In Europe, too, politics has an increasing influence. In Germany, those in power want to use state subsidies to buy the votes of the citizens and to dam, for example, the rapid growth of the extreme right, read more here.

According to Felbermayr, Europe’s well-being may be threatened to some extent when the world’s giants rattle their trade sabers.

– Europe is more dependent on international raw material markets than the United States. We don’t have as many metals or energy sources, and China is in the same situation as Europe. It means competition, says Felbermayr.

In his opinion, small countries have reason to fear competition from big ones.

– This [suuret valtiontuet] can weaken intra-European competition.
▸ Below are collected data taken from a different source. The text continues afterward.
-- ==== Sys2Proof/Tests/Slice0.lean ====
section
/-! SUPPORT. Tests of one step each on small states, and for every statement that has hypotheses a witness that meets all of
them together. Expected values come from the spec (the rule is named) or from a calculation by hand that is said. -/

namespace Sys2Proof.Machine

-- The kernel evaluates these theorems one after another: each one waiting for its turn would hold a thread of its own.
set_option Elab.async false

/-! ### Helpers -/

/-- The answer is a next state. -/
def Tests.completes : Out → Bool
  | .next _ => true
  | .fault _ => false
  | .refused _ => false

/-- The next state of an answer, `State.reset` where there is none. -/
def Tests.after : Out → State
  | .next t => t
  | .fault _ => State.reset
  | .refused _ => State.reset

theorem Tests.next_after (o : Out) (h : Tests.completes o = true) : o = .next (Tests.after o) := by
  cases o with
  | next t => rfl
  | fault f => cases h
  | refused r => cases h

/-- A fully written memory. -/
def Tests.memOf (xs : List Sample) : Mem := Mem.store [] 0 (wordsOf xs)

/-- The binary32 words of 1, -1 and 0 (rule R61). -/
def Tests.one : Word := 0x3F800000
def Tests.minusOne : Word := 0xBF800000

/-- The samples 1, j, -1, -j: one turn over four samples, the tone of bin 1 for `N = 4`. -/
def Tests.tone : List Sample :=
  [(Tests.one, 0), (0, Tests.one), (Tests.minusOne, 0), (0, Tests.minusOne)]

/-- `n` samples of value 1. -/
def Tests.ones (n : Nat) : List Sample := List.replicate n (Tests.one, 0)

/-- `n` samples of value 0. -/
def Tests.zeros (n : Nat) : List Sample := List.replicate n (0, 0)

/-- A started block in `TEST` mode with `N = 4`, `OS = 2`, `NUP = 4`, `NUSED = 3`, identifiers 2 and 3, and every memory
written: `SYM` the tone of bin 1, `PRE` and `PREC` zeros, the others ones. -/
def Tests.bench : State :=
  { State.reset with
    started := true, test := true
    cfg := { sf := 2, os := 2, nup := 4, nused := 3, sync0 := 2, sync1 := 3, flags := 1, hdrSyms := 8 }
    mems := {
      inbuf := Tests.memOf (Tests.ones 12), outbuf := Tests.memOf (Tests.ones 4), sym := Tests.memOf Tests.tone
      pre := Tests.memOf (Tests.zeros 12), prec := Tests.memOf (Tests.zeros 12), up := Tests.memOf (Tests.ones 4)
      down := Tests.memOf (Tests.ones 4), corr := Tests.memOf (Tests.ones 4) } }

/-- The bench at a position of the sequencer, the estimators having run. -/
def Tests.benchAt (x : SyncState) (p : SyncPos) : State :=
  { Tests.bench with acq := { Tests.bench.acq with state := x, syncPos := p, estDone := true } }

/-- A block with the bench's contents in `RUN` mode. -/
def Tests.benchRun : State := { Tests.bench with test := false }

/-- The reset configuration started in `RUN` mode. -/
def Tests.running : State := State.reset.construct .run

/-- An event with an invalid header, and a valid one for ten symbols. -/
def Tests.bad : Event := { invalid := true, hasCrc := false, payLen := 0, symbNumb := 0 }
def Tests.good : Event := { invalid := false, hasCrc := true, payLen := 5, symbNumb := 10 }

/-! ### Words -/

/-- Each check of rule R93 (1) refuses an ill-formed word: a bit in [31:16], a reserved opcode, an argument bit. -/
theorem test_highHalf_refused : highHalfZero 0x00010000 = false ∧ legalWord 0x00010000 = false ∧
    decode 0x00010000 = .error .highHalf := by decide

theorem test_reservedOpcode_refused : opcodeKnown 0x00000005 = false ∧ legalWord 0x00000005 = false ∧
    decode 0x00000005 = .error .reservedOpcode ∧ opcodeKnown 0x0000000F = false ∧ opcodeKnown 0x0000001A = false ∧
    opcodeKnown 0x000000FF = false := by decide

theorem test_badArgument_refused : argBitsZero 0x00000100 = false ∧ legalWord 0x00000202 = false ∧
    decode 0x00000202 = .error .badArgument ∧ decode 0x00000411 = .error .badArgument ∧
    decode 0x00000118 = .error .badArgument := by decide

theorem test_instr_wf : Instr.wf (.demod .up .symCorr) = true ∧ Instr.wf .nop = true := by decide

/-- No two rows of the opcode map share an opcode. -/
theorem test_opcodes_distinct : opcodeRows.Pairwise (fun r q => r.op ≠ q.op) := by decide

/-- Words written out from rules R90 to R92: `DEMOD` with `REF = 1`, `SRC = 0` is op 0x11, argA 0b01. -/
theorem test_decode_demod_up : decode 0b00000000000000000000000100010001#32 = .ok (.demod .up .sym) := by decide
theorem test_decode_demod_corr : decode 0b00000000000000000000001000010001#32 = .ok (.demod .down .symCorr) := by decide
theorem test_decode_start_test : decode 0b00000000000000000000000100000010#32 = .ok (.start .test) := by decide
theorem test_decode_host : decode 0b00000000#32 = .ok .nop ∧ decode 0b00000001#32 = .ok .reset ∧
    decode 0b00000010#32 = .ok (.start .run) ∧ decode 0b00000011#32 = .ok .work ∧
    decode 0b00000100#32 = .ok .frameInfo ∧ decode 0b00011001#32 = .ok .drain := by decide
theorem test_decode_units : decode 0b00010000#32 = .ok .gen ∧ decode 0b00010001#32 = .ok (.demod .down .sym) ∧
    decode 0b00010010#32 = .ok .interp ∧ decode 0b00010011#32 = .ok .cfoest ∧ decode 0b00010100#32 = .ok .cfoalt ∧
    decode 0b00010101#32 = .ok .stoest ∧ decode 0b00010110#32 = .ok .fdly ∧ decode 0b00010111#32 = .ok .downs ∧
    decode 0b00011000#32 = .ok .fsmstep := by decide

/-- The interface of the host: a table word decodes, and the next step after reset runs it. -/
theorem test_tableWord : decodeTableWord 32 0x311 = some (.demod .up .symCorr) ∧ decodeTableWord 8 0x19 = some .drain ∧
    decodeTableWord 32 0x10005 = none := by decide

theorem test_fetched_start_runs : Tests.completes (step (State.reset.withFetchWord 32 0x102)) = true ∧
    (Tests.after (step (State.reset.withFetchWord 32 0x102))).test = true ∧
    (Tests.after (step (State.reset.withFetchWord 32 0x102))).bus = [] := by decide +kernel

/-! ### Numerics -/

/-- 1 + 2 = 3, and 1/3 rounds to 0x3EAAAAAB (IEEE 754). -/
theorem test_float_add_div : F32.add Tests.one 0x40000000 = 0x40400000 ∧ F32.div Tests.one 0x40400000 = 0x3EAAAAAB := by
  decide +kernel

/-- A quarter turn is j exactly; an eighth has both parts sqrt(1/2) = 0x3F3504F3. -/
theorem test_cis : F32.cis 0x3E800000 = (0, Tests.one) ∧ F32.cis 0x3E000000 = (0x3F3504F3, 0x3F3504F3) := by
  decide +kernel

/-- The angle of 1 + j is an eighth of a turn. -/
theorem test_argTurns : F32.argTurns (Tests.one, Tests.one) = 0x3E000000 := by decide +kernel

/-- Rule R147: `fold(0.5) = 0.5`, `fold(-0.5) = 0.5`, `fold(0.75) = -0.25`. -/
theorem test_fold : F32.arith.fold 0x3F000000 = 0x3F000000 ∧ F32.arith.fold 0xBF000000 = 0x3F000000 ∧
    F32.arith.fold 0x3F400000 = 0xBE800000 := by decide +kernel

/-- Rule R12: `round_haz(4.5) = 5`, `round_haz(-1.5) = -2`. -/
theorem test_roundHaz : F32.roundHaz 0x40900000 = some 5 ∧ F32.roundHaz 0xBFC00000 = some (-2) ∧
    roundHazFrac 18 4 = 5 := by decide +kernel

/-! ### One step of each command -/

/-- Rule R221: `NOP` clears the error and nothing else. -/
theorem test_nop : exec .nop { Tests.bench with err := .ro } = .next Tests.bench := by rfl

/-- Rule R222's example: `reset` gives `STATUS = 0`, `CFG_SF = 7`. -/
theorem test_reset : readReg (Tests.after (exec .reset Tests.bench)) .status = 0 ∧
    readReg (Tests.after (exec .reset Tests.bench)) .cfgSf = 7 := by decide +kernel

/-- Rule R223's example: the reset configuration, `start`: `STATUS = 1`, `NETID1 = 8`, `NETID2 = 16`. -/
theorem test_start : readReg Tests.running .status = 1 ∧ readReg Tests.running .netId1 = 8 ∧
    readReg Tests.running .netId2 = 16 := by decide +kernel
The risk for small countries is significant: that technical innovations will take place elsewhere, for example in Germany or France.

Small countries: Lobatkaa

It is bad for the representative of a small country to go and tell his European big brothers to stop supporting the industry. The United States and especially Asian countries push theirs even more.

– Instead, Europe’s small countries must ensure that we also benefit from these subsidies in peripheral areas, says Felbermayr.

It means that the small countries lobby in Brussels and ensure, within the framework of common laws, that the new industry that receives state subsidies also includes business partners from remote areas.

– When Germany invests ten billion euros of public money in Magdeburg, it can mean that Finnish, Austrian, Portuguese and Greek companies will also get business there. But that requires political support, Felbermayr emphasizes.

“Like throwing money out the window”

In Germany, there are also many voices against huge public subsidies. Direct subsidies should not be given to highly profitable chip companies, especially when the jobs are not created for research and development, critics estimate. “Like throwing money out the window”, famous economist says.

Felbermayr is on the same lines.

– I see the risks for small countries, but based on the economic history, you can say: relax, take it easy. Large aid programs have rarely been successful in history.

– At first, when support flows in, money helps and jobs are created. But when the support stops flowing, growth stops. There is an opportunity for small national economies in that section.

The competition for the best insurance for small children is the EU’s internal market. If and when they are in danger, for example due to competition for state aid, representatives of small countries must clearly point out the problems.

– Everything that improves the unity of the European internal market is good for the small ones. Europe must grow together so that the advantages brought by even small countries are understood, says Felbermayr.

You can discuss the topic until Thursday evening, August 17. until 11 p.m.

More on the subject:

A “war of chips” is underway between the great powers, says a US professor – at its worst, it threatens the entire global economy.

Germany tames the energy crisis with a support package of 200 billion euros and a price ceiling – citizens are forced to be frugal when using gas.

Car factories are already turning off their machines because they don’t have enough microchips – We asked Ponsse, Nokia and Verkkokauppa.com how the lack of chips shows up.